> _What you are asked to do_: With both ends included, transcribe exactly the records below from their first line to the line that contains "retry timer starting".

Start of Exercise data

/-- The transmit arbiter (R173): while the line is free the oldest reply is begun and leaves the Reply Queue; with none waiting,
the oldest unsent notice, where the link is OPEN, there is no stall and the window has room (R151), is begun and marked sent, the
retry timer starting where the window was empty (R152); at a frame's end the line is free and the arbiter chooses again.
A frame is the start byte, LEN, the body and the CRC of LEN and the body, low byte first (R162, R163). The codes of a status
(section 11.3), of the results, tag kinds and causes (section 11.1), and the bytes of each notice after its number (section 11.4,
R179) are those written out here; those of kinds, states and phases stand in `QueriesReportRecordAndChannel`.
ATTN is high exactly while a notice is queued (R157). TXD is at 1 while no frame is sent, and a frame's bytes go out as characters
of a start bit 0, eight data bits, least significant first, and a stop bit 1, one directly after another (R161). -/
def Obligations.TheArbiterSendsRepliesThenNotices : Prop :=
  let frame (body : List Byte) : List Byte :=
    let crc := crcOf (BitVec.ofNat 8 body.length :: body)
    0xC5 :: BitVec.ofNat 8 body.length :: body ++ [crc.setWidth 8, (crc >>> 8).setWidth 8]
  (∀ (s : State), s.inReset = false →
    (∀ r rest, s.tx = none → s.replies = r :: rest →
      exec .replySend s = .next { s with
        replies := rest, tx := some (frame ([0x52, r.seq, r.kind, statusCode r.status] ++ r.fields)) }) ∧
    (s.tx ≠ none ∨ s.replies = [] → exec .replySend s = .next s) ∧
    (∀ sent n later, s.tx = none → s.replies = [] → s.linkOpen = true → s.stall = false →
      s.notices = sent ++ n :: later → (∀ x ∈ sent, x.sent = true) → n.sent = false →
      (s.notices.filter (·.sent)).length < 4 →
      exec .noticeSend s = .next { s with
        notices := sent ++ { n with sent := true } :: later
        tx := some (frame (0x53 :: leBytes 2 n.number ++ noticeKindBytes n.body))
        retryTimer := if ∀ x ∈ s.notices, x.sent = false then some (s.retryTime * 1000) else s.retryTimer }) ∧
    (s.tx ≠ none ∨ s.replies ≠ [] ∨ s.linkOpen = false ∨ s.stall = true ∨ 4 ≤ (s.notices.filter (·.sent)).length ∨
      (∀ n ∈ s.notices, n.sent = true) → exec .noticeSend s = .next s) ∧
    (s.tx ≠ none → exec .frameTransmitted s
      = exec (if s.replies = [] then .noticeSend else .replySend) { s with tx := none }) ∧
    (s.tx = none → exec .frameTransmitted s = .next s)) ∧
  (∀ (s : State),
    (s.attn = true ↔ s.notices ≠ []) ∧
    (s.tx = none → s.txd = [true]) ∧
    (∀ bytes, s.tx = some bytes → s.txd = bytes.flatMap fun b =>
      [false, b.getLsbD 0, b.getLsbD 1, b.getLsbD 2, b.getLsbD 3, b.getLsbD 4, b.getLsbD 5, b.getLsbD 6, b.getLsbD 7, true])) ∧
  (∀ p ∈ ([(.ok, 0x00), (.deferred, 0x01), (.staged, 0x02), (.badKind, 0x10), (.badLength, 0x11), (.badParam, 0x12),
      (.badChannel, 0x13), (.channelOff, 0x14), (.tooLate, 0x20), (.tooFar, 0x21), (.planFull, 0x22), (.poolFull, 0x23),
      (.tagsFull, 0x24), (.groupFull, 0x25), (.noSuchAction, 0x30), (.noSuchTag, 0x31), (.alreadyEnded, 0x32), (.noGroup, 0x33),
      (.groupOpen, 0x34), (.busy, 0x35), (.lineAsserted, 0x40)] : List (Status × Byte)), statusCode p.1 = p.2) ∧
  (∀ p ∈ ([(.complete, 0x01), (.short, 0x02), (.noTrigger, 0x03), (.cancelled, 0x04), (.preempted, 0x05), (.skipped, 0x06),
      (.missed, 0x07), (.safed, 0x08), (.discarded, 0x09), (.applied, 0x10), (.rejected, 0x11), (.idle, 0x12),
      (.captured, 0x13)] : List (EndResult × Byte)), resultCode p.1 = p.2) ∧
  (∀ n : Nat, n < 2 ^ 16 → leBytes 2 n = [BitVec.ofNat 8 n, BitVec.ofNat 8 (n / 256)]) ∧
  (∀ x : Time, leBytes 6 x.toNat = [x.setWidth 8, (x >>> 8).setWidth 8, (x >>> 16).setWidth 8, (x >>> 24).setWidth 8,
    (x >>> 32).setWidth 8, (x >>> 40).setWidth 8]) ∧
  (let bit (b : Bool) : Byte := if b then 1 else 0
   let ended (b : EndedBody) : List Byte :=
     leBytes 2 b.handle.toNat ++ [BitVec.ofNat 8 b.channel.val, kindCode b.params, resultCode b.result,
       bit b.actualStart.isSome + 2 * bit b.late]
     ++ leBytes 6 (b.actualStart.getD 0).toNat ++ leBytes 6 b.endTime.toNat
     ++ leBytes 2 b.pulses ++ leBytes 2 b.edges ++ leBytes 2 b.overruns
   let channel (c : ChannelRecord) : List Byte :=
     [BitVec.ofNat 8 c.channel.val, chanStateCode c.state, bit c.outputLevel, bit c.restLevel,
       bit c.current.isSome + 2 * bit c.pendingEdge]
     ++ leBytes 2 (c.current.getD 0).toNat ++ leBytes 2 c.pulses ++ leBytes 2 c.edges ++ [BitVec.ofNat 8 c.planLength]
   let done (tag : Nat) (kind : Byte) (res : EndResult) : List Byte := [0x01, BitVec.ofNat 8 tag, kind, resultCode res]
   (∀ b, noticeKindBytes (.ended b) = 0x02 :: ended b) ∧
   (∀ tag res b, noticeKindBytes (.done tag res (.action b)) = done tag 0x01 res ++ ended b) ∧
   (∀ tag res v pol before after, noticeKindBytes (.done tag res (.sync v pol before after)) = done tag 0x02 res
     ++ leBytes 6 v.toNat ++ [if pol = .rising then 0x00 else 0x01] ++ leBytes 6 before.toNat ++ leBytes 6 after.toNat) ∧
   (∀ tag res mask now, noticeKindBytes (.done tag res (.idleWait mask now)) = done tag 0x03 res ++ mask :: leBytes 6 now.toNat) ∧
   (∀ tag res mask asked now late records, noticeKindBytes (.done tag res (.captured mask asked now late records))
     = done tag 0x04 res ++ mask :: leBytes 6 asked.toNat ++ leBytes 6 now.toNat ++ [bit late] ++ records.flatMap channel) ∧
   (∀ tag res mask asked now, noticeKindBytes (.done tag res (.uncaptured mask asked now))
     = done tag 0x04 res ++ mask :: leBytes 6 asked.toNat ++ leBytes 6 now.toNat) ∧
   (∀ id count cause, noticeKindBytes (.groupExpired id count cause)
     = [0x03, BitVec.ofNat 8 id, BitVec.ofNat 8 count, match cause with | .timeout => 0x01 | .link => 0x02]) ∧
   (∀ cause now mask, noticeKindBytes (.safeEntered cause now mask)
     = [(0x04 : Byte), match cause with | .noCause => 0x00 | .line => 0x01 | .request => 0x02] ++ leBytes 6 now.toNat ++ [mask]) ∧
   (∀ count now, noticeKindBytes (.loss count now) = 0x05 :: leBytes 2 count ++ leBytes 6 now.toNat) ∧
   (∀ cause now latch, noticeKindBytes (.restarted cause now latch)
     = [(0x06 : Byte), match cause with | .powerOn => 0x01 | .request => 0x02] ++ leBytes 6 now.toNat ++ [bit latch]))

End of Exercise data

> _Exercise output_:
/-- The transmit arbiter (R173): while the line is free the oldest reply is begun and leaves the Reply Queue; with none waiting,
the oldest unsent notice, where the link is OPEN, there is no stall and the window has room (R151), is begun and marked sent, the
retry timer starting where the window was empty (R152); at a frame's end the line is free and the arbiter chooses again.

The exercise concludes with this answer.